Tag: mage: the ascension

  • Houston, we have a resurrection!

    Houston, we have a resurrection!

    Today marks an occasion for my Mummy: the Resurrection campaign. We actually got to the resurrection part. The players finally returned from the Underworld, returning to life in the city morgue. Now let’s see them deal with the various parties who have developed an interest in them. And how long it takes before they stand before the Judges again, of course.

    We ended up spending a little more time in the Underworld than I intended. I’m not exactly sure what to blame that on. On the one hand, I grumble a lot about how my players keep hyper-focusing on whatever is right in front of them and ignoring the overarching situation, but in all due honesty… part of it is also that I set them to too ambitious a task while in the Underworld, having them rescue prisoners from a spectre stronghold. Which required them to first get hold of a Hierarchy cache so they wouldn’t have to do it bare-handed. And then they ran into trouble along the way, because the Shadowlands are dangerous.

    So yeah… in retrospect, I shouldn’t have gotten quite so ambitious with something I just intended to be filler. I do have this tendency to assume that things can get polished off in a session or two, but of course I also don’t want to rush through it without giving the situation proper gravitas, and then I sit there six months later and wonder why we never got to my super-cool “real” plot.

    Part of it is the nature of the World of Darkness, too. It’s supposed to be, if not “realistic,” then at least grounded in some sort of internally consistent setting. Everything is supposed to come from somewhere, everything is supposed to have context. That’s what I love about it.
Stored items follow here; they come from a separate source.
-- ==== Sys2Proof/Machine/Translate.lean ====
section
/-!
DEFINITION. Two-stage translation, the TLB and the page windows (11_translation R199 to R207, 14_slices R259). A walk is one
act; a walker read of a line that the walking die may not yet read makes the access wait.
-/
namespace Sys2Proof.Machine

/-- What an access needs of a page (R200). -/
inductive Need where
  | r | w | rw | x
  deriving DecidableEq, Repr

def Need.reads : Need → Bool
  | .r | .rw => true
  | _ => false

def Need.writes : Need → Bool
  | .w | .rw => true
  | _ => false

/-- The permissions allow the access. -/
def Need.ok (n : Need) (r w x : Bool) : Bool :=
  match n with
  | .r => r
  | .w => w
  | .rw => r && w
  | .x => x

/-- Why a translation stops: a cause of R207 with the guest physical address for causes 3 and 4; a line that is not readable
yet; an integrity failure of a walker read (kind 10, cause 3). -/
inductive TErr where
  | fault (cause gpa : Nat)
  | wait
  | bad
  deriving DecidableEq, Repr

/-- Index into the table of a level (R199). -/
def tabIndex (a level : Nat) : Nat := bitsOf a (51 - 12 * level) (40 - 12 * level)

/-- One 8-byte table entry in the view of die d (R182, R202). -/
def State.tabEntry (s : State) (d : DieId) (keyId pa : Nat) : Except TErr Nat :=
  if s.readableRun d keyId pa 8 then
    match s.readBytes d keyId pa 8 with
    | some bs => .ok (ofBytes bs)
    | none => .error .bad
  else .error .wait

/-- Bits that must be 0 in every entry (R200). -/
def entryRsv (e : Nat) : Bool :=
  decide (bitsOf e 63 60 = 0) && decide (bitsOf e 56 52 = 0) && !bitOf e 7 && !bitOf e 5 && !bitOf e 1

/-- A table entry, or a stage-1 leaf, that counts as valid (R200, R201). -/
def plainEntryOk (e : Nat) : Bool :=
  bitOf e 0 && entryRsv e && decide (bitsOf e 59 58 = 0) && decide (bitsOf e 15 8 = 0) && !bitOf e 6

/-- A stage-2 leaf that counts as valid (R200, R201). -/
def leaf2Ok (e : Nat) : Bool :=
  bitOf e 0 && entryRsv e && decide (bitsOf e 59 58 ≠ 3) &&
    (decide (bitsOf e 59 58 = 2) || decide (bitsOf e 15 8 = 0)) &&
    !(decide (bitsOf e 59 58 = 0) && decide (2 ^ 39 ≤ bitsOf e 51 16 * 65536))

/-- Output address of an entry, as a page number (R200). -/
def entryOa (e : Nat) : Nat := bitsOf e 51 16

/-- A stage-2 leaf and where it stands. -/
structure Leaf2 where
  (e addr : Nat)
  deriving DecidableEq, Repr

/-- The stage-2 walk of a guest physical address (R199): its tables belong to Bridle and carry Bridle's key. -/
def State.walk2 (s : State) (d : DieId) (slice : Slice) (gpa : Nat) : Except TErr Leaf2 := do
  let nv : Except TErr Nat := .error (.fault 3 gpa)
  let e0 ← s.tabEntry d 127 (slice.s2root + tabIndex gpa 0 * 8)
  let t0 ← if plainEntryOk e0 then .ok (entryOa e0 * 65536) else nv
  let e1 ← s.tabEntry d 127 (t0 + tabIndex gpa 1 * 8)
  let t1 ← if plainEntryOk e1 then .ok (entryOa e1 * 65536) else nv
  let a := t1 + tabIndex gpa 2 * 8
  let e2 ← s.tabEntry d 127 a
  if leaf2Ok e2 then .ok ⟨e2, a⟩ else .error (.fault 3 gpa)

/-- The allocation-table test of a device-memory leaf, in the view of the walking die (R259). -/
def State.leafOwned (s : State) (d : DieId) (sl : Fin 32) (l : Leaf2) : Bool :=
  let e := s.allocAt d (entryOa l.e)
  decide (bitsOf l.e 59 58 ≠ 0) || (decide (allocState e = 1) && decide (allocOwner e = sl.val))

/-- A device-memory page of the slice that a table of stage 1 lies on: its address and KEYID. The walker's own read asks for no permission of
stage 2 (DESIGN CHOICE, assumption log 107). -/
def State.tab1Page (s : State) (d : DieId) (sl : Fin 32) (slice : Slice) (gpa : Nat) : Except TErr (Nat × Nat) := do
  let l ← s.walk2 d slice gpa
  if bitsOf l.e 59 58 = 0 && s.leafOwned d sl l then
    .ok (entryOa l.e * 65536 + gpa % 65536, allocKey (s.allocAt d (entryOa l.e)))
  else .error (.fault 3 gpa)

/-- One stage-1 entry, its table address translated by stage 2 first (R199). -/
def State.tab1Entry (s : State) (d : DieId) (sl : Fin 32) (slice : Slice) (gpa : Nat) : Except TErr Nat := do
  let p ← s.tab1Page d sl slice gpa
  s.tabEntry d p.2 p.1

/-- The combined result of both stages for a page. -/
def combine (s : State) (d : DieId) (e1 : Nat) (l : Leaf2) : Trans :=
  let k := bitsOf l.e 59 58
  { kind := if k = 0 then .dev else if k = 1 then .host else .fab
    page := entryOa l.e
    r := bitOf e1 2 && bitOf l.e 2
    w := bitOf e1 3 && bitOf l.e 3
    x := bitOf e1 4 && bitOf l.e 4
    peer := bitsOf l.e 15 8
    epoch := if k = 2 then (mapGet s.epochs (bitsOf l.e 15 8)).getD 0 else 0
    keyId := if k = 0 then allocKey (s.allocAt d (entryOa l.e)) else 0
    d := bitOf l.e 6 }

/-- A walked page: the stage-1 leaf and where its table stands, the stage-2 leaf, the combined result. -/
structure Walked where
  (e1 tab1 : Nat) (l : Leaf2) (t : Trans)
  deriving DecidableEq, Repr

/-- The full walk of a context virtual address (R199 to R201, R259). -/
def State.walk (s : State) (d : DieId) (k : CtxId) (slice : Slice) (x : Ctx) (va : Nat) : Except TErr Walked := do
  let e0 ← s.tab1Entry d k.slice slice (x.root.toNat + tabIndex va 0 * 8)
  let t0 ← if plainEntryOk e0 then .ok (entryOa e0 * 65536) else .error (.fault 1 0)
  let e1 ← s.tab1Entry d k.slice slice (t0 + tabIndex va 1 * 8)
  let t1 ← if plainEntryOk e1 then .ok (entryOa e1 * 65536) else .error (.fault 1 0)
  let e2 ← s.tab1Entry d k.slice slice (t1 + tabIndex va 2 * 8)
  if plainEntryOk e2 then
    let gpa := entryOa e2 * 65536
    let l ← s.walk2 d slice gpa
    if s.leafOwned d k.slice l then .ok ⟨e2, t1, l, combine s d e2 l⟩ else .error (.fault 3 gpa)
  else .error (.fault 1 0)

/-- Permissions of a walked page, stage 1 before stage 2 (R207 causes 2 and 4). -/
def Walked.check (p : Walked) (n : Need) : Except TErr Trans :=
  if !n.ok (bitOf p.e1 2) (bitOf p.e1 3) (bitOf p.e1 4) then .error (.fault 2 0)
  else if !n.ok (bitOf p.l.e 2) (bitOf p.l.e 3) (bitOf p.l.e 4) then .error (.fault 4 (entryOa p.e1 * 65536))
  else .ok p.t

/-- The page m of a span, counted from page n, as contiguity gives it (R203). -/
def Trans.shift (t : Trans) (i : Int) (d : Bool) : Trans := { t with page := (Int.ofNat t.page + i).toNat, d := d }

/-- The masks of a TLB entry that a walk fills: the pages that continue the run, and those whose D bit is set (R203). A neighbour whose frame
carries another KEYID stays out too (DESIGN CHOICE, assumption log 106). -/
def State.spanMask (s : State) (d : DieId) (k : CtxId) (slice : Slice) (p : Walked) (va : Nat) : BitVec 32 × BitVec 32 :=
  let one (i : Nat) (b : Bool) : BitVec 32 := if b then BitVec.ofNat 32 (2 ^ i) else 0
  let n := tabIndex va 2 % 32
  let group := p.tab1 + (tabIndex va 2 - n) * 8
  if !bitOf p.e1 57 then (one n true, one n p.t.d)
  else
    (List.range 32).foldl (fun acc m =>
      if m = n then (acc.1 ||| one n true, acc.2 ||| one n p.t.d)
      else
        match s.tab1Entry d k.slice slice (group + m * 8) with
        | .ok e =>
          if plainEntryOk e && bitOf e 57 && decide (entryOa e + n = entryOa p.e1 + m) then
            match s.walk2 d slice (entryOa e * 65536) with
            | .ok l =>
              let t := combine s d e l
              if s.leafOwned d k.slice l && decide (t.page + n = p.t.page + m) &&
                  decide ({ t with page := 0, d := false } = { p.t with page := 0, d := false }) then
                (acc.1 ||| one m true, acc.2 ||| one m t.d)
              else acc
            | .error _ => acc
          else acc
        | .error _ => acc) (0, 0)

/-! ## The TLB (R202, R203) -/

/-- The entry that holds a page. `base.page` is the span's page 0 plus 32, so that it is never negative. -/
def Core.tlbFind (x : Core) (k : CtxId) (va : Nat) : Option Trans :=
  let n := bitsOf va 20 16
  (x.tlb.find? fun e => decide (e.ctx = k) && decide (e.span = va / 2 ^ 21) && e.mask.getLsbD n).map fun e =>
    { e.base with page := e.base.page + n - 32, d := e.dmask.getLsbD n }

/-- Drop pages from the TLB; an entry that keeps none leaves. -/
def tlbDrop (p : CtxId → Nat → Bool) (t : List TlbEntry) : List TlbEntry :=
  (t.map fun e =>
    { e with mask := (List.range 32).foldl (fun m n => if p e.ctx (e.span * 32 + n) then m &&& ~~~(BitVec.ofNat 32 (2 ^ n)) else m) e.mask }).filter
    fun e => decide (e.mask ≠ 0)

/-- Fill an entry. A full TLB gives up an entry of its choice (R202): a free value. -/
def State.tlbFill (s : State) (c : CoreId) (e : TlbEntry) : State :=
  let old := ((s.core c).tlb.map fun x =>
    if x.ctx = e.ctx ∧ x.span = e.span then { x with mask := x.mask &&& ~~~e.mask } else x).filter fun x => decide (x.mask ≠ 0)
  if old.length < 2048 then s.modCore c fun x => { x with tlb := e :: old }
  else
    let (i, s) := s.free 2048
    s.modCore c fun x => { x with tlb := e :: (old.eraseIdx i) }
But it does mean that there aren’t much in the way of simple encounters – you can’t just go, “suddenly, you’re attacked by zombies!” because each individual zombie has to have its own angsty backstory or it feels like you’re phoning it in.

    Funny thing? Out of the WoD games I’ve tried, the one that runs the most smoothly is Mage: the Ascension, once I figured out how to manage it. There are still no simple encounters, but the game does encourage you to just throw more mismatched intrigues and general weirdness at the players, and then let them figure it out as best they can. Mummies and werewolves are supposed to be fighting a war. Mages are just meant to “reach enlightenment,” and the nice thing about that is that just about anything can be framed as another Very Important Step On Your Personal Journey. And of course, when the players get really interested in something random and start examining it from every angle, they are acting exactly like the sort of erratic geniuses they are meant to be.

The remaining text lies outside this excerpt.